Below are entries. Reproduce exactly the lines between the line holding "b s).draws = s.draws := rfl" and the line holding "a s).sum = s.sum := rfl", inclusive, and only those.

== == ==

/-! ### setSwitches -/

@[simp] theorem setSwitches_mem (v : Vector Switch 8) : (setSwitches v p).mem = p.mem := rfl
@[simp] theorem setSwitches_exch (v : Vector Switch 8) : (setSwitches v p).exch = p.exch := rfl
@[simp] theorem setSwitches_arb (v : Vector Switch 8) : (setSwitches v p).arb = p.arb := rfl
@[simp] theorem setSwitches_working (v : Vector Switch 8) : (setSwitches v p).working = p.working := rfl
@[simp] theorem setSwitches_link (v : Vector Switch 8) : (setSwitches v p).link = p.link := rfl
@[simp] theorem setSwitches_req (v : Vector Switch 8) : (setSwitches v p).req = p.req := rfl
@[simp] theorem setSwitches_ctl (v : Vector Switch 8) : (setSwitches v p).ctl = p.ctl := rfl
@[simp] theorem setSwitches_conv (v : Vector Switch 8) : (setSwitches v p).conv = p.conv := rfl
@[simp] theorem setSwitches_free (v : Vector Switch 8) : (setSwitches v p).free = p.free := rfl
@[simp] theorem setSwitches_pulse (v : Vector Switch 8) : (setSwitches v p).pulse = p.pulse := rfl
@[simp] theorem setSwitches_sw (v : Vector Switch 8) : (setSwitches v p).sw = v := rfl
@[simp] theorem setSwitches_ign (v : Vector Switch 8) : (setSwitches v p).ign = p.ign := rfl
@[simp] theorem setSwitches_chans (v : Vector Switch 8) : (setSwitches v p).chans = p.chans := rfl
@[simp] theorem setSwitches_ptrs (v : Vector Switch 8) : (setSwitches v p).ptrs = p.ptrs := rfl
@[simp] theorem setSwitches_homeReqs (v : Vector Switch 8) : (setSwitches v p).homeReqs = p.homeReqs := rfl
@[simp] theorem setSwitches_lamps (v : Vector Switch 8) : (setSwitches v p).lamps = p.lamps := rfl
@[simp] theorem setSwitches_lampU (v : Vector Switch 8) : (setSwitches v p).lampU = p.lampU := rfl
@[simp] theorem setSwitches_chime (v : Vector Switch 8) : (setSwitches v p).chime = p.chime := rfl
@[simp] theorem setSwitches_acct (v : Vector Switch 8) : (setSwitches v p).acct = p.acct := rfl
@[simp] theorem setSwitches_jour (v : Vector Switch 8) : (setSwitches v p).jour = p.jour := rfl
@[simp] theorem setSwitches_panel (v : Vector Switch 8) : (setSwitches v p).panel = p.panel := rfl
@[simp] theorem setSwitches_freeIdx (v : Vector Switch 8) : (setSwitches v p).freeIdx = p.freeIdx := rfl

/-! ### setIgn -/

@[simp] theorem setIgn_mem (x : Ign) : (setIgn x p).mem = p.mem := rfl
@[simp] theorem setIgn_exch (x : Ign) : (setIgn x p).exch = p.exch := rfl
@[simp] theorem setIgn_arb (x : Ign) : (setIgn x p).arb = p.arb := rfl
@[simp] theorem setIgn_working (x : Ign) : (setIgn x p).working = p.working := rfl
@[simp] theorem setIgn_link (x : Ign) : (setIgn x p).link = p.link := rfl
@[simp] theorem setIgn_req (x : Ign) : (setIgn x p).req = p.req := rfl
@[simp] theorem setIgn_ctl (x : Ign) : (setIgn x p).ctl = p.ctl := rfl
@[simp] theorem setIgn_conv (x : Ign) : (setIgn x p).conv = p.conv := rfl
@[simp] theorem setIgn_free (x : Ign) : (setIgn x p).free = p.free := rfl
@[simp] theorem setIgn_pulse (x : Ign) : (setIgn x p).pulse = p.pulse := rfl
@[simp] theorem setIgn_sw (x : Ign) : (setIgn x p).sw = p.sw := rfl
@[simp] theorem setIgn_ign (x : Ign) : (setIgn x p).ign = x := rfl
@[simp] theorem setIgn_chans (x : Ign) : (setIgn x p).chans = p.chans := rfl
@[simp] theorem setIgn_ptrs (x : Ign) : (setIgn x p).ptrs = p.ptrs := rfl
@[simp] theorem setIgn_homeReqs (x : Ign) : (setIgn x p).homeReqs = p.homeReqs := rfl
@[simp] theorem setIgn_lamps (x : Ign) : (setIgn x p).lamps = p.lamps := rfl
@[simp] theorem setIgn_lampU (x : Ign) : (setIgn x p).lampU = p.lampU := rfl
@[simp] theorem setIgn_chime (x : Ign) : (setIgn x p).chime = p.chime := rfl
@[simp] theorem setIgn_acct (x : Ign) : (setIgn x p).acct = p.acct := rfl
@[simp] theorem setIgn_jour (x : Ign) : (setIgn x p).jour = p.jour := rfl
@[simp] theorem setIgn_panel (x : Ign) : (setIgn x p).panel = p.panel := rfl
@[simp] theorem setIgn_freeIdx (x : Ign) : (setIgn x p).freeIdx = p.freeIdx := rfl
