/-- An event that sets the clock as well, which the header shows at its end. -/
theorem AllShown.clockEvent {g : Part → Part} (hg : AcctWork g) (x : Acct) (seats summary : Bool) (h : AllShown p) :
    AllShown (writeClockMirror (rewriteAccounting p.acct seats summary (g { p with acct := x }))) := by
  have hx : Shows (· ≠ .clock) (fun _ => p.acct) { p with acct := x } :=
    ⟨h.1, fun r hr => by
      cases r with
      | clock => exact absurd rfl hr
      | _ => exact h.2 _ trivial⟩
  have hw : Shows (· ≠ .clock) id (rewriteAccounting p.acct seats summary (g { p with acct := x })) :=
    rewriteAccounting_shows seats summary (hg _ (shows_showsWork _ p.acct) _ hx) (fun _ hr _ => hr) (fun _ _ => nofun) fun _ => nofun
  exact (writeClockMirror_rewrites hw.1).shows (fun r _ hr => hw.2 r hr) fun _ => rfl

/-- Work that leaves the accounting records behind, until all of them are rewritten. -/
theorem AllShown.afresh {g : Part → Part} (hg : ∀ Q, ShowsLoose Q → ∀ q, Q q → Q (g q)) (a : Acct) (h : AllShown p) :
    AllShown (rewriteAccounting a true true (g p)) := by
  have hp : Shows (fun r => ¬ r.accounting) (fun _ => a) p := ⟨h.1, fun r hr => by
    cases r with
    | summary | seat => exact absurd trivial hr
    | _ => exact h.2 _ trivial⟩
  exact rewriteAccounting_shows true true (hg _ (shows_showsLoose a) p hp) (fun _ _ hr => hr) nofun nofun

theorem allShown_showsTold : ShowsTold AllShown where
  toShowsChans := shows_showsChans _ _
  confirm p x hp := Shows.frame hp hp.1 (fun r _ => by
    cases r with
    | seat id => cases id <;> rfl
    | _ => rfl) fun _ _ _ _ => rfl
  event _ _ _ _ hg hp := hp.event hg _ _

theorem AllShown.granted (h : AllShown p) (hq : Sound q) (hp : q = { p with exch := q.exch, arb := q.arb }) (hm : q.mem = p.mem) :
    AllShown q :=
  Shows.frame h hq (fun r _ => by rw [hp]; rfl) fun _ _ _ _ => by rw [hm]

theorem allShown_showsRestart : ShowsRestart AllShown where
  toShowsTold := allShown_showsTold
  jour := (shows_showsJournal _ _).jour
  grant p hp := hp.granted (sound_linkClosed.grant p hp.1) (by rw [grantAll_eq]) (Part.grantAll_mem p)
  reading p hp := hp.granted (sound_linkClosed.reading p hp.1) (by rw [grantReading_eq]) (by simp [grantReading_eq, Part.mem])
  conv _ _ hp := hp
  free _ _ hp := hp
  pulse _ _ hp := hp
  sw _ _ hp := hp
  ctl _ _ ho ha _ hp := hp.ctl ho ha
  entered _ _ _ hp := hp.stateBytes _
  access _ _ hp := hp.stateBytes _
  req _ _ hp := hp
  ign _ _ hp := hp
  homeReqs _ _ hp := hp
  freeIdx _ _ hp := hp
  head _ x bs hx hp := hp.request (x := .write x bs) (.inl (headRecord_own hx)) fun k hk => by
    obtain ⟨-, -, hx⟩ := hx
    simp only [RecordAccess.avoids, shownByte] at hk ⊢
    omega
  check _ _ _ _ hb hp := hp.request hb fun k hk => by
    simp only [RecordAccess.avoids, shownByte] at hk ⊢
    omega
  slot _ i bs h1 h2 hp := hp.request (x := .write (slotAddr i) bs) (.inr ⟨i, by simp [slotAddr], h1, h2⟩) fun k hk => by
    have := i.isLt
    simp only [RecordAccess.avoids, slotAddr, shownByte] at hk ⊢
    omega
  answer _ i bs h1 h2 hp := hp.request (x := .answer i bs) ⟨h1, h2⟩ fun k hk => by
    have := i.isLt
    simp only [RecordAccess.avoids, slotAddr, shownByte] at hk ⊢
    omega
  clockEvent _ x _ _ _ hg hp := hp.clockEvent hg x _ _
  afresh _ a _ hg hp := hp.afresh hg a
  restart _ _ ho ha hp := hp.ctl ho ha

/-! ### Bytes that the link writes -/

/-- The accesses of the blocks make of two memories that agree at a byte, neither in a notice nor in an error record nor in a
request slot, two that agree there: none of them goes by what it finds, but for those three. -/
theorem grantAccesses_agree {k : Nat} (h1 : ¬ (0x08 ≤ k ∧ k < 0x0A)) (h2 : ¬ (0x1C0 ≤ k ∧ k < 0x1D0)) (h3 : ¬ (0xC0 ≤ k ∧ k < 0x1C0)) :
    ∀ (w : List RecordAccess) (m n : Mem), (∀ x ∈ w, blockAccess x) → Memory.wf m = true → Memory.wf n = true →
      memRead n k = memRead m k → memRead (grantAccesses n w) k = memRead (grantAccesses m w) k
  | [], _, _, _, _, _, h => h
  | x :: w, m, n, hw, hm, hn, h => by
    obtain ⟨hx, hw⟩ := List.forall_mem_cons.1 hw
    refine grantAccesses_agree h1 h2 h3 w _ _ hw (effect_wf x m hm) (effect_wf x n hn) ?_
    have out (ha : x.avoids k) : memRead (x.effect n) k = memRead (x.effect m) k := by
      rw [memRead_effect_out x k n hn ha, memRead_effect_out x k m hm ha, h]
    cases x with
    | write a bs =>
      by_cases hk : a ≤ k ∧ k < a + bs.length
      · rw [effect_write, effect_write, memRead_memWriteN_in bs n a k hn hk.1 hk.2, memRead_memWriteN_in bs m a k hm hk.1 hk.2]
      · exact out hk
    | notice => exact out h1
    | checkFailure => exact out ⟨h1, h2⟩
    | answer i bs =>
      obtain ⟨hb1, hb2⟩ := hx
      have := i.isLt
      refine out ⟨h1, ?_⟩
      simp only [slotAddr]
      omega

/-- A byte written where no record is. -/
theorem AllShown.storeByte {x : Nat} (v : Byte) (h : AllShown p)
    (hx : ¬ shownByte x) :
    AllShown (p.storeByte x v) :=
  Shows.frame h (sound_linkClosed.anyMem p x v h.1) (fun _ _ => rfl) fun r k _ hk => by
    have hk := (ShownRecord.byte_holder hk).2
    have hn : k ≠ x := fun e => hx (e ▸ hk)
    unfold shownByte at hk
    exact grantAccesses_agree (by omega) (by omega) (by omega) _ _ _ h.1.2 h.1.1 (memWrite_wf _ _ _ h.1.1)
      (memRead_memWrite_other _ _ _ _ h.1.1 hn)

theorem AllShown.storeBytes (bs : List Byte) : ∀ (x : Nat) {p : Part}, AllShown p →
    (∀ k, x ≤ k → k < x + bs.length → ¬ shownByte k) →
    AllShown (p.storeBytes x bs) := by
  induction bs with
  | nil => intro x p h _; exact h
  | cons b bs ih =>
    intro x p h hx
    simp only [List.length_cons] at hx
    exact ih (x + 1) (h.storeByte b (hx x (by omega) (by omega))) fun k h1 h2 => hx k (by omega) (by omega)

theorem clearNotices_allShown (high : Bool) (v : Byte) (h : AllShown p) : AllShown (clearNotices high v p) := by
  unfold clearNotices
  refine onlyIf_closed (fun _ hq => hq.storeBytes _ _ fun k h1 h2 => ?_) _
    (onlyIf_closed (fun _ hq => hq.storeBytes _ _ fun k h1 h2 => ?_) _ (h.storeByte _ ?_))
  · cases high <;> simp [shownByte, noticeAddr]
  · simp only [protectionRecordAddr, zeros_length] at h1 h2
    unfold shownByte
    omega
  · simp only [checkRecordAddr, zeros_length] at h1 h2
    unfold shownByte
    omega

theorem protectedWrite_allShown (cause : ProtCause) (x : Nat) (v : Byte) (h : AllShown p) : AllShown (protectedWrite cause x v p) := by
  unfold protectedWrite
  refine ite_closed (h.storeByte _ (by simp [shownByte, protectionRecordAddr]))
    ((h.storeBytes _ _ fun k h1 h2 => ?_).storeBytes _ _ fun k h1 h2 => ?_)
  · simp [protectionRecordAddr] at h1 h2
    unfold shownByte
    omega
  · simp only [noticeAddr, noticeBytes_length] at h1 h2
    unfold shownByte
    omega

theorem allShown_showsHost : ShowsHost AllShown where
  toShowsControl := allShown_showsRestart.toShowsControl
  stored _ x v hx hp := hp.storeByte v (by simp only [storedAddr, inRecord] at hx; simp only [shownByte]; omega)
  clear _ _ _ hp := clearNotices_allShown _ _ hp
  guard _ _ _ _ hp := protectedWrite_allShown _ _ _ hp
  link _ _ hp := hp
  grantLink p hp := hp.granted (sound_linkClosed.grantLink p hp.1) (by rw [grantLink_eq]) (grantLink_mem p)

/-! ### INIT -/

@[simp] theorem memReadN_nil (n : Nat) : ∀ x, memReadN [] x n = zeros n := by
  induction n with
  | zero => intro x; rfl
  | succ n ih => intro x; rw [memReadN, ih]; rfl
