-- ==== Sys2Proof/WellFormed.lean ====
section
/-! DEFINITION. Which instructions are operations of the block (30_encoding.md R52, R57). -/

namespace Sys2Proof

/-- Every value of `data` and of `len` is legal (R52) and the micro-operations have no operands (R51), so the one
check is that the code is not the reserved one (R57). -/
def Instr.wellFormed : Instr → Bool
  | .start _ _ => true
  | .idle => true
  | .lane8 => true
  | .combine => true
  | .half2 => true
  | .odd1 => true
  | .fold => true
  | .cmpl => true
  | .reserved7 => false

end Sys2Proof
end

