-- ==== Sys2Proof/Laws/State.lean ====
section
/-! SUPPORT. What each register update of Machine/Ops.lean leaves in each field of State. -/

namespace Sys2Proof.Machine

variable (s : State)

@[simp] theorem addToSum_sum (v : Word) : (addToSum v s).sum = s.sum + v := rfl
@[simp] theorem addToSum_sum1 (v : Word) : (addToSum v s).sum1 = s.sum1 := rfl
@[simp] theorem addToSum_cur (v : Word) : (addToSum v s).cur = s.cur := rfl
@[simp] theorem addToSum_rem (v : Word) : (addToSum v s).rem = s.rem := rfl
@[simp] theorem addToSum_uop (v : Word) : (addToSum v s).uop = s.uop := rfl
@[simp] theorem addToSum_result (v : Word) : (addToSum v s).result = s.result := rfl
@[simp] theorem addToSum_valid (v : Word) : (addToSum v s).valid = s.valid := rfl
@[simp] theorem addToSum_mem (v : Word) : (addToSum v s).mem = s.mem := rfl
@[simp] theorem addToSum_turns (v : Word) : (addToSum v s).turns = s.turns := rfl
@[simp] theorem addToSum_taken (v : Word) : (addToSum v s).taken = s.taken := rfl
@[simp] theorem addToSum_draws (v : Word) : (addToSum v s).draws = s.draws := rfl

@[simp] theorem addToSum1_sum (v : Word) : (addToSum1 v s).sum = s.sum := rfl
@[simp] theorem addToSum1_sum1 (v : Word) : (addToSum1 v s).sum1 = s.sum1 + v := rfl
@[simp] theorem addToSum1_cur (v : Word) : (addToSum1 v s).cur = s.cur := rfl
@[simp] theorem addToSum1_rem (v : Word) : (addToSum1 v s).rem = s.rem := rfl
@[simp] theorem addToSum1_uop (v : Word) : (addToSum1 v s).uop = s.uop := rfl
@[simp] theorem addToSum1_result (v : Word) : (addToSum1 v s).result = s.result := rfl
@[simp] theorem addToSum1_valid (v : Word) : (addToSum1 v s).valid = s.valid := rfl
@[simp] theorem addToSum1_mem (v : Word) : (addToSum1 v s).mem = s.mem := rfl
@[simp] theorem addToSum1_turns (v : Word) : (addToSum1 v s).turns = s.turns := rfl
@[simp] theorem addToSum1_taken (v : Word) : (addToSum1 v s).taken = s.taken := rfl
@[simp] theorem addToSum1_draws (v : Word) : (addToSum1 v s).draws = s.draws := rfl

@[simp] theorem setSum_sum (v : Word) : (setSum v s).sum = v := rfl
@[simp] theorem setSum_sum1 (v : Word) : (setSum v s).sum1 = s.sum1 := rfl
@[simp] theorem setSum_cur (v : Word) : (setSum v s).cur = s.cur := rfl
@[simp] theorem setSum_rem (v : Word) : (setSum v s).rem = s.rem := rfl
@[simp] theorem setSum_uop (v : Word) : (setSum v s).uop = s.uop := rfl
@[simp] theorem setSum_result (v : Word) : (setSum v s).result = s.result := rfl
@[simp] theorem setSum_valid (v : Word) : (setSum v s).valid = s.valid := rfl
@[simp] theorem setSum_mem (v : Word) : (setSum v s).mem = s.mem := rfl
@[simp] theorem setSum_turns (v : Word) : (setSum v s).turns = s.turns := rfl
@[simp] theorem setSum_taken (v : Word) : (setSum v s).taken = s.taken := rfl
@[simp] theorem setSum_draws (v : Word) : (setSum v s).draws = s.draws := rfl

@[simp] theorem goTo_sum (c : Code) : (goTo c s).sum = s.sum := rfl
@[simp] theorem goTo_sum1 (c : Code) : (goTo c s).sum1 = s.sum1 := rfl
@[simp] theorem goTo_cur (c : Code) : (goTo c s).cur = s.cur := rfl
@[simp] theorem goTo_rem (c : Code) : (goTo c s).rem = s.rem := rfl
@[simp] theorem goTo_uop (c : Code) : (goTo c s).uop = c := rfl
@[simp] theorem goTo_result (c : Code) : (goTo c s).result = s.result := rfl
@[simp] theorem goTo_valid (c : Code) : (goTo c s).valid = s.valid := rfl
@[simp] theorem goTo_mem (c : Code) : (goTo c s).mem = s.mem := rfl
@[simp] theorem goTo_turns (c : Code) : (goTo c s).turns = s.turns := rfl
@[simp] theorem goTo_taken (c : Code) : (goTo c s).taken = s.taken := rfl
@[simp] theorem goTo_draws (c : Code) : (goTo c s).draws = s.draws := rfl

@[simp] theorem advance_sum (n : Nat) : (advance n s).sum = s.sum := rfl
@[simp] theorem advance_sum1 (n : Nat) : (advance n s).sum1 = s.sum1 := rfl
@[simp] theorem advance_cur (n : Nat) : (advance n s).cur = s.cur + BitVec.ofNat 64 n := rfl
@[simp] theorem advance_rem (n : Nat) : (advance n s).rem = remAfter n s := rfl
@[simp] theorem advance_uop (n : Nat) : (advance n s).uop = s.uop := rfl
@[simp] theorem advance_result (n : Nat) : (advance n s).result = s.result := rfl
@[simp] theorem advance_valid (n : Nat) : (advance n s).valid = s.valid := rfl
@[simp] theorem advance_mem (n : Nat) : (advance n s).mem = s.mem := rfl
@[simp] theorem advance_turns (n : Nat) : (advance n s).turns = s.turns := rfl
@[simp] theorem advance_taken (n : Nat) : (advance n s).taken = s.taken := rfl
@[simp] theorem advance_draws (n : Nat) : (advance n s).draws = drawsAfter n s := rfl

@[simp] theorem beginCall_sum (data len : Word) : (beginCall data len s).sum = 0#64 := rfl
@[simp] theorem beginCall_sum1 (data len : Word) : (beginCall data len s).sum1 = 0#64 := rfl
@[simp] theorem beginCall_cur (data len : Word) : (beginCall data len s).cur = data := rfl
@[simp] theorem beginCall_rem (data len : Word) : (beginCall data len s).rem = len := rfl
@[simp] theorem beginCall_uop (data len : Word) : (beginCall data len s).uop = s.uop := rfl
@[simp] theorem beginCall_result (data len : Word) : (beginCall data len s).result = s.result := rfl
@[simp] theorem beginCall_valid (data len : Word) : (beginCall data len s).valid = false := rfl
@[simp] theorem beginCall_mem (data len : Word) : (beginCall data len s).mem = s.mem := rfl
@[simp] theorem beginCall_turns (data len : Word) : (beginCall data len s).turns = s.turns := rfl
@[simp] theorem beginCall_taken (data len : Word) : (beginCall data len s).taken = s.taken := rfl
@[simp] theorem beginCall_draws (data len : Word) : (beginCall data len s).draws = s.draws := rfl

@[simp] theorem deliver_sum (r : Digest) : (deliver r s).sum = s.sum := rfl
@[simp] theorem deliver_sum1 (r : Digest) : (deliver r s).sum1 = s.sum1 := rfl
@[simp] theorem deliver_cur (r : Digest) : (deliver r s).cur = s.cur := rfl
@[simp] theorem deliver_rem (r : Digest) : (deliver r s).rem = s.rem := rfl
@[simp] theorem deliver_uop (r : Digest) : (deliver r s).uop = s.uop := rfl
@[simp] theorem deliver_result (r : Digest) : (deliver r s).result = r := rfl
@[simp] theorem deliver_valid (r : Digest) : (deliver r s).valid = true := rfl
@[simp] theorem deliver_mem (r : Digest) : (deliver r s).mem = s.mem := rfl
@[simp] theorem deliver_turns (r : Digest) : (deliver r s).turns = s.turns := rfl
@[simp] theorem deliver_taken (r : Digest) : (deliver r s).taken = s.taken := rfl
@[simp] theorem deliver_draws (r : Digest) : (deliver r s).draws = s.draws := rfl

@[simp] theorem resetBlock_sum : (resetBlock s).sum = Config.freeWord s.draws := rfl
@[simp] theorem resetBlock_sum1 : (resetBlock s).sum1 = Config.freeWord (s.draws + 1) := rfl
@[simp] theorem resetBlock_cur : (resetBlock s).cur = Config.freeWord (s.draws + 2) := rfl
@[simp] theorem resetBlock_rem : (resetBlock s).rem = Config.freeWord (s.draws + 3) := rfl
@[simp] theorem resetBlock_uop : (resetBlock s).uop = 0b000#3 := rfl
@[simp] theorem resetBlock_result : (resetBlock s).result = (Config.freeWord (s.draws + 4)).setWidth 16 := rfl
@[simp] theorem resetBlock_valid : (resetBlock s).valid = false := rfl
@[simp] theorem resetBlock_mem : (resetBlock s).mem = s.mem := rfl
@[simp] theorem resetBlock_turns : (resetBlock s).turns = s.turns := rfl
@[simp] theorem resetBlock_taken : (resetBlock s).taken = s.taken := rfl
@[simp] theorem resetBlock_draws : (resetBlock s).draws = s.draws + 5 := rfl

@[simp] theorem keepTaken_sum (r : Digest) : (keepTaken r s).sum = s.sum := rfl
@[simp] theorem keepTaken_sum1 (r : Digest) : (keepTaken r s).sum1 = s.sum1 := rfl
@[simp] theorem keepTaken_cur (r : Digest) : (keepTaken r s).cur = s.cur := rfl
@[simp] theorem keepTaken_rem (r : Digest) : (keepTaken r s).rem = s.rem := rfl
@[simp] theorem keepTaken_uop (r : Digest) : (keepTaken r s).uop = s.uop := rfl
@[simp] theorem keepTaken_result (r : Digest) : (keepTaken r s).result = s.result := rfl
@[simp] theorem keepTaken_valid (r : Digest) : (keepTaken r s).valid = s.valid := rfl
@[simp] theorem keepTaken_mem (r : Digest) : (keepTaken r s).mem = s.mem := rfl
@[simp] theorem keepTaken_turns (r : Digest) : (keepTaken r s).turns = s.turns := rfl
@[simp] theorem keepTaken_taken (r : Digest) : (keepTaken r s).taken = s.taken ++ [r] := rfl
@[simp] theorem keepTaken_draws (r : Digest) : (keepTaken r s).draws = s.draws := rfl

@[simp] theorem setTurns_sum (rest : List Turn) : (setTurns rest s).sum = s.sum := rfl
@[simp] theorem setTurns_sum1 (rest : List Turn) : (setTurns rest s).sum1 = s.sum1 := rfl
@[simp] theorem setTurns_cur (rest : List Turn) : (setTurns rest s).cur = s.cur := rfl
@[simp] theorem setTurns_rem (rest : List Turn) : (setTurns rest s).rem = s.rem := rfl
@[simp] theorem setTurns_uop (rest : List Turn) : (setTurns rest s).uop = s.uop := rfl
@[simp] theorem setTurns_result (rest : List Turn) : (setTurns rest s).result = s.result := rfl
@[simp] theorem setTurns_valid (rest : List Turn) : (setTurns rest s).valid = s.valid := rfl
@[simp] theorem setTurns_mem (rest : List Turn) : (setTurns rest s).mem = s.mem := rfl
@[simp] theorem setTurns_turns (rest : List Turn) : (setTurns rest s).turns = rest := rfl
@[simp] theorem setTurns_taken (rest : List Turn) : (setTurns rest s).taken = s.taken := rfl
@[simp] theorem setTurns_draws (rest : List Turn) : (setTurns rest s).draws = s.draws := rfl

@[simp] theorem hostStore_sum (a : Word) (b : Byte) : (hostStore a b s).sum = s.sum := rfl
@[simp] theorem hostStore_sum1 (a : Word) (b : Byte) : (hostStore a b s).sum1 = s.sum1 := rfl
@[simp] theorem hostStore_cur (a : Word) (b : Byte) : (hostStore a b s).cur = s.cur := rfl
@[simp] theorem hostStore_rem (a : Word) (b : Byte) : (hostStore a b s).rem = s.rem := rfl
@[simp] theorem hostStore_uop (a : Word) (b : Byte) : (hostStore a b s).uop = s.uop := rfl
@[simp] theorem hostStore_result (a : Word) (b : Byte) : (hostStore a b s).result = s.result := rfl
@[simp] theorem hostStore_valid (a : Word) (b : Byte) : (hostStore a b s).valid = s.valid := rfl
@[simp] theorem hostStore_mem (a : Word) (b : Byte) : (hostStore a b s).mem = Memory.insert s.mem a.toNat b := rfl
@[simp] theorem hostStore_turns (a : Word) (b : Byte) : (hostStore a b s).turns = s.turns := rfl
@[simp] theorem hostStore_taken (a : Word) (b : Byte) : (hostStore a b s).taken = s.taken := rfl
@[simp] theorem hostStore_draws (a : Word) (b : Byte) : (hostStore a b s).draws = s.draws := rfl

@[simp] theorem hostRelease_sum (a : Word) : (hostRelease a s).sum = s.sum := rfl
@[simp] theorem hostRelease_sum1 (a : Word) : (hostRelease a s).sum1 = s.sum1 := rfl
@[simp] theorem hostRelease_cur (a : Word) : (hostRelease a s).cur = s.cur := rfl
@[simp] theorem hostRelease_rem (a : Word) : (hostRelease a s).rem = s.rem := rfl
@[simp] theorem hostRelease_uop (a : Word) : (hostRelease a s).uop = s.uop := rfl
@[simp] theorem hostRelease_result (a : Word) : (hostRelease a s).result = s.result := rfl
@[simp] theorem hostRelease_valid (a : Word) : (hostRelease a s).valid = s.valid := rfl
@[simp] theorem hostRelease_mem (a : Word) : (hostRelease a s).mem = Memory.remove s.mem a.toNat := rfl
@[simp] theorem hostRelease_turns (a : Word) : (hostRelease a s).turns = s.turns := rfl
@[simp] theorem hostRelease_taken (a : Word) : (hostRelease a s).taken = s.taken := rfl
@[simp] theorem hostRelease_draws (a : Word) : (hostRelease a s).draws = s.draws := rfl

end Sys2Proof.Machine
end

== == ==

** Answer box **
@[simp] theorem hostStore_draws (a : Word) (b : Byte) : (hostStore a b s).draws = s.draws := rfl

@[simp] theorem hostRelease_sum (a : Word) : (hostRelease a s).sum = s.sum := rfl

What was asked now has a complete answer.